Okay, I have to eat dinner, I'll say more later...

Lesson 2, memory organization.

The memory we're talking about is (fingers crossed behind back) the stuff they mean when they sell you a computer with so many Gb of RAM (random access memory). "Random access" means that the time required to find a value in memory is constant for all locations in the memory.

What's a "location"? That's also slightly complicated. The smallest amount of memory you can read or write at once is a byte, eight bits. So each byte has its own memory address, from 0 up to however much memory you have. However, more commonly, you read or write a word, which, at this time (2020) is either 32 or 64 bits -- four or eight bytes. Words are used to hold numbers, more or less (we are not going into hardware representation of numbers today), and also to hold pointers, which are memory addresses. Since memory addresses are nonnegative integers -- unsigned integers as computer people say -- the most memory you can have on your computer is around 4Gb in a 32-bit computer, or, umm, 16 Pb, petabytes, do I have that right?, in a 64-bit computer. The main reason for moving from 32- to 64-bit words isn't that the number of integers in the world has increased, but rather that these days there are programs and/or data sets bigger than 4Gb.

Addressing of bytes is straightforward; any unsigned integer can be the address of a byte. Addressing of words is slightly more complicated: In order to make the interface hardware between the processor and the memory simpler (and therefore faster), word addresses are required to be multiples of four or eight, depending on the width (32-bit or 64-bit) of the computer.

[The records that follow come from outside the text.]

-- ==== Sys2Proof/Tests/Slice0.lean ====
section
/-! SUPPORT. Tests: ill-formed instructions refused, command words written out from the encoding tables of
30_encoding.md, one step of each command against the vectors of 95_test_vectors.md, and, for every statement of
Certificates/Slice0 that has hypotheses, states and operands that meet them all (`test_meets_…`). -/

namespace Sys2Proof.Tests

open Sys2Proof Sys2Proof.Machine

/- Each kernel evaluation below waits for the kernel to have checked all that stands before it. Elaborated side by side,
every one of them would hold a thread, and its stack, while it waits; one after another they need few. -/
set_option Elab.async false

/-! ### States to test on -/

/-- The reset configuration with a concrete block size. -/
def plain : EffectConfig := { resetConfig Config.params with blockSize := 256 }

/-- The small configuration of 95_test_vectors.md: capacity 8, a modulation period of four samples. -/
def small (depth : F) : EffectConfig :=
  { plain with sampleRate := 160, modFreq := 0x4044000000000000, depth := depth }

/-- Capacity 1 (V-CFG-11). -/
def tiny : EffectConfig := { plain with sampleRate := 20, modFreq := 0x3FF0000000000000, depth := 0x3FE0000000000000 }

/-- IDLE with a configuration. -/
def idleWith (c : EffectConfig) : State := { State.reset with cfg := c }

/-- A committed configuration in a later lifecycle state. -/
def stateAt (l : LState) (c : EffectConfig) (e : Option Engine) : State :=
  { State.reset with cfg := c, derived := some (deriveFrom Config.params posZero c), engine := e, lstate := l }

/-- RUNNING, just opened. -/
def running (c : EffectConfig) : State := stateAt .running c (some openedEngine)

/-- ERROR after a commit with a depth of -1 (program P3). -/
def failed : State :=
  { State.reset with cfg := { plain with depth := 0xBFF0000000000000 }, lstate := .error, errCause := .depthNotPositive }

/-- A reset state with events waiting. -/
def issued (events : List HostEvent) : State := { State.reset with pending := events }

/-- A field of the next state, where there is one. -/
def after {α : Type} (r : Result) (f : State → α) : Option α :=
  match r with
  | .next s => some (f s)
  | .fault _ => none
  | .refused _ => none

/-- The responses of the next state: here always the one response of the step. -/
def answers (r : Result) : Option (List Response) := after r State.responses

/-! ### Well-formedness: a block of `2^24` samples has no encoding -/

theorem test_illFormed_block : wellFormed (.block (List.replicate (2 ^ 24) posZero)) = false := by
  simp only [wellFormed, blockLengthFits, List.length_replicate]; decide

theorem test_wellFormed_longest_block : wellFormed (.block (List.replicate (2 ^ 24 - 1) posZero)) = true := by
  simp only [wellFormed, blockLengthFits, List.length_replicate]; decide

/-! ### Decoding: OPC in bits 31:24, ARG in bits 23:0 (R71, V-ENC) -/

theorem test_decode_cfgWr :
    decode 0b00000001000000000000000000000101 [0x3FE0000000000000] = .ok (.cfgWr .wetGain 0x3FE0000000000000) := by
  decide

theorem test_decode_cfgCommit : decode 0b00000010000000000000000000000000 [] = .ok .cfgCommit := by decide

theorem test_decode_open : decode 0b00000011000000000000000000000000 [] = .ok .openStream := by decide

theorem test_decode_start : decode 0b00000100000000000000000000000000 [] = .ok .startStream := by decide

theorem test_decode_step :
    decode 0b00000101000000000000000000000000 [0x3FF0000000000000] = .ok (.step 0x3FF0000000000000) := by decide

theorem test_decode_block :
    decode 0b00000110000000000000000000000010 [1, 2] = .ok (.block [1, 2]) := by decide

theorem test_decode_stop : decode 0b00000111000000000000000000000000 [] = .ok .stopStream := by decide

theorem test_decode_close : decode 0b00001000000000000000000000000000 [] = .ok .closeStream := by decide

theorem test_decode_rd : decode 0b00001001000000000000000000001100 [] = .ok (.rd .wcur) := by decide

theorem test_decode_rd_lstate : decode 0x09000008 [] = .ok (.rd .lstate) := by decide

/-- V-ILL-1 to V-ILL-12: one transaction at least for each case of R80. -/
theorem test_decode_illegal :
    decode 0x00000000 [] = .error .reservedOpcode ∧ decode 0x0A000000 [] = .error .reservedOpcode ∧
    decode 0xFF000000 [] = .error .reservedOpcode ∧ decode 0x02000001 [] = .error .nonZeroArg ∧
    decode 0x05000001 [0x3FF0000000000000] = .error .nonZeroArg ∧ decode 0x07800000 [] = .error .nonZeroArg ∧
    decode 0x01000006 [0] = .error .noSuchField ∧ decode 0x09000006 [] = .error .noSuchRegister ∧
    decode 0x09000007 [] = .error .noSuchRegister ∧ decode 0x0900000E [] = .error .noSuchRegister ∧
    decode 0x06000002 [0x3FF0000000000000] = .error .wrongDataCount ∧ decode 0x05000000 [] = .error .wrongDataCount := by
  decide

/-- The table numbers the command word first: STEP of 1.0 over 96 bits, and over the row's 32 bits with a zero word. -/
theorem test_decodeTableWord :
    decodeTableWord 96 (0x3FF0000000000000 * 2 ^ 32 + 0x05000000) = some (.step 0x3FF0000000000000) ∧
      decodeTableWord 32 0x05000000 = some (.step 0) := by decide

/-- The placed instruction is the one the next step runs. -/
theorem test_withFetchWord :
    answers (step (State.reset.withFetchWord 32 0x09000000)) = some [⟨.ok, [144000]⟩] := by decide

/-! ### Configuration (V-CFG) -/

theorem test_cfgWr_last_write : after (exec (.cfgWr .depth 0x3F60624DD2F1A9FC) (idleWith plain)) (fun s => s.cfg.depth) =
    some 0x3F60624DD2F1A9FC := by decide

theorem test_cfgWr_frozen : answers (exec (.cfgWr .depth 0) (running plain)) = some [⟨.estate, []⟩] := by decide

/-- V-CFG-1: 144000 Hz and 0.25 Hz give `CAP` 7200 and the printed increment. -/
theorem test_commit_reset_values :
    deriveFrom Config.params posZero plain = ⟨7200, 0x4101940000000000, 0x3EE6E05A695F8190⟩ ∧
      firstFailing Config.params posZero plain = .none := by decide +kernel

/-- V-CFG-10 to 15, 18, 21 to 23, 25, 26, 28, 29. -/
theorem test_commit_causes :
    firstFailing Config.params posZero { plain with sampleRate := 19 } = .badSampleRate ∧
    firstFailing Config.params posZero { plain with sampleRate := 1310740 } = .badSampleRate ∧
    firstFailing Config.params posZero { plain with sampleRate := 1310739 } = .none ∧
    firstFailing Config.params posZero { plain with modFreq := 0x4101940000000000 } = .badModFreq ∧
    firstFailing Config.params posZero { plain with modFreq := 0x410193FFFFFFFFFF } = .none ∧
    firstFailing Config.params posZero { plain with modFreq := 0x0000000000000001 } = .badModFreq ∧
    firstFailing Config.params posZero { plain with dryGain := 0x7FF0000000000000 } = .badGain ∧
    firstFailing Config.params posZero { plain with wetGain := 0x7FF8000000000000 } = .badGain ∧
    firstFailing Config.params posZero { plain with depth := 0xBFF0000000000000, sampleRate := 0 } = .depthNotPositive ∧
    firstFailing Config.params posZero { plain with depth := 0x7FF0000000000000, modFreq := 0 } = .depthNotNumeric := by decide +kernel

/-! ### Lifecycle and observation (V-LIFE, V-RD) -/

theorem test_open : after (exec .openStream (stateAt .configured plain none)) (fun s => (s.lstate, s.engine)) =
    some (.ready, some ⟨[], 0, 0⟩) := by decide +kernel

theorem test_open_twice : answers (exec .openStream (stateAt .ready plain (some openedEngine))) =
    some [⟨.estate, []⟩] := by decide

theorem test_start : after (exec .startStream (stateAt .ready plain (some openedEngine))) State.lstate = some .running := by
  decide

theorem test_start_no_restart : answers (exec .startStream (stateAt .stopped plain (some openedEngine))) =
    some [⟨.estate, []⟩] := by decide

theorem test_stop : after (exec .stopStream (running plain)) (fun s => (s.lstate, s.engine)) =
    some (.stopped, some openedEngine) := by decide

theorem test_close : after (exec .closeStream (stateAt .stopped plain (some openedEngine))) (fun s => (s.lstate, s.engine)) =
    some (.closed, none) := by decide

theorem test_close_running : answers (exec .closeStream (running plain)) = some [⟨.estate, []⟩] := by decide

/-- V-RD-17: ERROR still answers `LSTATE` 7 and `ERR_CAUSE` 2. -/
theorem test_rd_error : answers (exec (.rd .lstate) failed) = some [⟨.ok, [7]⟩] ∧
    answers (exec (.rd .errCause) failed) = some [⟨.ok, [2]⟩] := by decide

/-- V-RD-8, V-RD-11: `CAP` has no value in IDLE and is 7200 afterwards. -/
theorem test_rd_cap : answers (exec (.rd .cap) (idleWith plain)) = some [⟨.estate, []⟩] ∧
    answers (exec (.rd .cap) (stateAt .closed plain none)) = some [⟨.ok, [0x1C20]⟩] := by decide +kernel

/-! ### Samples (V-STEP, V-BLK) -/

/-- V-STEP-1, V-LFO-1: the first sample answers 0.7, stores 1.0 at index 0, and the phase is one increment. -/
theorem test_step_first :
    answers (exec (.step 0x3FF0000000000000) (running plain)) = some [⟨.ok, [0x3FE6666666666666]⟩] ∧
      after (exec (.step 0x3FF0000000000000) (running plain)) State.engine =
        some (some ⟨[(0, 0x3FF0000000000000)], 1, 0x3EE6E05A695F8190⟩) := by decide +kernel

/-- V-STEP-7: minus zero is stored unchanged, and the output is plus zero. -/
theorem test_step_minus_zero :
    answers (exec (.step 0x8000000000000000) (running plain)) = some [⟨.ok, [0x0000000000000000]⟩] ∧
      after (exec (.step 0x8000000000000000) (running plain)) (fun s => bufferWord s 0) =
        some (some 0x8000000000000000) := by decide +kernel

/-- V-BLK-1: the block of one sample; V-BLK-2: the empty block in READY. -/
theorem test_block : answers (exec (.block [0x3FF0000000000000]) (running plain)) =
      some [⟨.ok, [0x3FE6666666666666]⟩] ∧
    answers (exec (.block []) (stateAt .ready plain (some openedEngine))) = some [⟨.estate, []⟩] := by decide +kernel

/-- T5: the delays of the printed products at capacity 7200: in range, clamped, infinite, and subnormal. -/
theorem test_delay :
    delaySamples 7200 0x4092000000000000 = .ok 1152 ∧ delaySamples 7200 0x40BC1F0031128825 = .ok 7199 ∧
    delaySamples 7200 0x40BC200000000000 = .ok 7199 ∧ delaySamples 7200 0x7FF0000000000000 = .ok 7199 ∧
    delaySamples 7200 0x0000000000023280 = .ok 0 := by decide +kernel

/-- U13, decision D18: the floor of a NaN and of a negative product is a fault; `-0.0` is no negative value. -/
theorem test_delay_faults :
    delaySamples 7200 0x7FF8000000000000 = .error .internalNan ∧
    delaySamples 7200 0xBFF0000000000000 = .error .internalNan ∧
    delaySamples 7200 0xFFF0000000000000 = .error .internalNan ∧
    delaySamples 7200 0x8000000000000000 = .ok 0 := by decide +kernel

Uncrossing my fingers slightly: Some of the possible addresses don't address RAM. They address various special things, such as the bootstrap ROM that holds the code that runs when you turn on or reset the computer, and input/output device registers.

Uncrossing most of the way: Once upon a time, your program asked for the byte or word at a certain address, and the hardware read the byte or word of RAM at that address. That's no longer true. The reason is that bigger memories are inherently slower than smaller memories. That's because the addressing circuitry in the memory interface has to examine log₂ N bits, where N is the number of bytes in the memory. So it's desirable to arrange things so that the memory actually addressed in hardware is smaller than what your program thinks it is. There are (a simplification but not a lie) three levels of memory. From small to large:

  1. Cache memory. May be inside the processor chip. These days, less than a Gb, maybe a lot less. There are probably three or more levels of cache; the smallest and fastest may be less than 1Mb.
  2. Physical RAM. Several Gb.
  3. Virtual memory. This is what your program sees, all 4Gb to 16 Pb of it. At any moment, some parts of it will be in RAM; other parts may be on disk.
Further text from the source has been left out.